===== Working data =====
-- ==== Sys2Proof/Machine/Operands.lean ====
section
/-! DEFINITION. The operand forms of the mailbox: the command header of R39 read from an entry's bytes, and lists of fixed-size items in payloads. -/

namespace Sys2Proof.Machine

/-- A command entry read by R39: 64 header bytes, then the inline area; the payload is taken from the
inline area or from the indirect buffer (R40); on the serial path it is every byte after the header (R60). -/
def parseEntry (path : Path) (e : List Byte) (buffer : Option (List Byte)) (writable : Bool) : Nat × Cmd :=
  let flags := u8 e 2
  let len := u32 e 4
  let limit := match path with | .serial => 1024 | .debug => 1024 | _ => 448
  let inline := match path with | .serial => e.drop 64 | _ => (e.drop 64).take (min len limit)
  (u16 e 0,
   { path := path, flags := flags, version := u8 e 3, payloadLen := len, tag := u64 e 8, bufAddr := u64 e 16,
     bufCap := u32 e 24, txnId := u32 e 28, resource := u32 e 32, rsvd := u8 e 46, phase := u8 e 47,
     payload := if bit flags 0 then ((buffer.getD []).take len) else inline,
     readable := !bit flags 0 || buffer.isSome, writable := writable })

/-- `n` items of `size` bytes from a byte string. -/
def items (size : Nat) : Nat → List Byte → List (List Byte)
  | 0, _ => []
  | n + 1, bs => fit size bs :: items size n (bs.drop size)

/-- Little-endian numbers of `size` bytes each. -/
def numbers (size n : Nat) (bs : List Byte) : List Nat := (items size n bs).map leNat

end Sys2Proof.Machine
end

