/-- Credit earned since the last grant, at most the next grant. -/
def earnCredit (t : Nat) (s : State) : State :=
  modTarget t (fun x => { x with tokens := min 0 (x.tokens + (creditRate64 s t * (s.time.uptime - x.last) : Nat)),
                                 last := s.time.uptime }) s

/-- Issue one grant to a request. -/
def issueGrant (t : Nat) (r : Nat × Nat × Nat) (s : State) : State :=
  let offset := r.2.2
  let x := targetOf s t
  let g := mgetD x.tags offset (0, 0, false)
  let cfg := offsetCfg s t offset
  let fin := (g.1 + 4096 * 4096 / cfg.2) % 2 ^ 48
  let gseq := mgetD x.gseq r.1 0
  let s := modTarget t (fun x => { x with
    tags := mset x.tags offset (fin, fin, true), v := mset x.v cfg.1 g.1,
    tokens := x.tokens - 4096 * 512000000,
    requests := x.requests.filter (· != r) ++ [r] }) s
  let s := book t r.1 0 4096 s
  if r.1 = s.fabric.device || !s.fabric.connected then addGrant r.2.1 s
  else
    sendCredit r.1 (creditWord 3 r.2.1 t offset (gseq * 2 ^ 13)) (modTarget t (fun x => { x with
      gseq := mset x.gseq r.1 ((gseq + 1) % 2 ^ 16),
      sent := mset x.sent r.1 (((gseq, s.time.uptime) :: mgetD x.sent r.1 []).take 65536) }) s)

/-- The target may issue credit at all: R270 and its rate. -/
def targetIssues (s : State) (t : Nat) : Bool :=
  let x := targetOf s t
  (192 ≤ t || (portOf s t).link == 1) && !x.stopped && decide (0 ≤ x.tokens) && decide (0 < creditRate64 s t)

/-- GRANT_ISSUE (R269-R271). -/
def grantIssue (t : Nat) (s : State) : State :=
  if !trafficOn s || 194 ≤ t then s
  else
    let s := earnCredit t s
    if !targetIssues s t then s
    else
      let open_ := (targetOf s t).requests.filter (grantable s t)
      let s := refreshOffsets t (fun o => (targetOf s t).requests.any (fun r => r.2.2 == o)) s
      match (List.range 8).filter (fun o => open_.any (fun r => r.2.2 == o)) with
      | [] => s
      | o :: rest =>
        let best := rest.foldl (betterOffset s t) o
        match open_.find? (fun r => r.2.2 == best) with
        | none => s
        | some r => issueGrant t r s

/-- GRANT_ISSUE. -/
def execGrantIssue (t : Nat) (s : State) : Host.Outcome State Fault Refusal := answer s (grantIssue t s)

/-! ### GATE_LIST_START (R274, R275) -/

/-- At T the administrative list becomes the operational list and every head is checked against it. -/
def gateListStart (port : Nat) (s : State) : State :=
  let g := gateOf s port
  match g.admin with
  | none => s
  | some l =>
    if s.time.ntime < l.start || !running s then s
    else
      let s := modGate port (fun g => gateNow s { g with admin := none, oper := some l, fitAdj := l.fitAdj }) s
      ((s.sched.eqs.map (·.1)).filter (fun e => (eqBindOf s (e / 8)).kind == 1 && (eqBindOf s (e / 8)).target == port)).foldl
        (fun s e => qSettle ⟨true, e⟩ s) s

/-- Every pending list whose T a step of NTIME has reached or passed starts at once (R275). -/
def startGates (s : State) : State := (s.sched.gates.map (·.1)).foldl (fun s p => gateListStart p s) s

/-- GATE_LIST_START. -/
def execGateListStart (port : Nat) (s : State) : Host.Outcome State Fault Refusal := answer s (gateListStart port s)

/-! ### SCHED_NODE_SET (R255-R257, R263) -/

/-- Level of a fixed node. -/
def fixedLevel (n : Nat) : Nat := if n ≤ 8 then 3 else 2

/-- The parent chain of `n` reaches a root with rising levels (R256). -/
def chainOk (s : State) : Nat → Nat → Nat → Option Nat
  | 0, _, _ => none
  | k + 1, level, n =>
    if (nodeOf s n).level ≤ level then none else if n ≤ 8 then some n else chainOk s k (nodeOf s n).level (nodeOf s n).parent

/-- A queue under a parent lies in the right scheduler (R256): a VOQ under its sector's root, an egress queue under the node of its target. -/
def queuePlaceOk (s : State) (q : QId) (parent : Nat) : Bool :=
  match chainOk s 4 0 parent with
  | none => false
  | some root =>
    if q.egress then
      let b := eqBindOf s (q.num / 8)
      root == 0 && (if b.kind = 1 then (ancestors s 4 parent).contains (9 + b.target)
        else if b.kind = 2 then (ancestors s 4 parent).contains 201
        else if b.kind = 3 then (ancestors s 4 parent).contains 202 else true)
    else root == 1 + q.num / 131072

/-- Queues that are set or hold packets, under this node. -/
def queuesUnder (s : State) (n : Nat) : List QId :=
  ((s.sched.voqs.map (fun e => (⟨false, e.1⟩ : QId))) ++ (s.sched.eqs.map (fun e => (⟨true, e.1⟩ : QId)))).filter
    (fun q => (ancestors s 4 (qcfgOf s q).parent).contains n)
=====
* Task *
For the string "writable", search the preceding data and copy every line that includes it.

* Worked solution *
def parseEntry (path : Path) (e : List Byte) (buffer : Option (List Byte)) (writable : Bool) : Nat × Cmd :=
     readable := !bit flags 0 || buffer.isSome, writable := writable })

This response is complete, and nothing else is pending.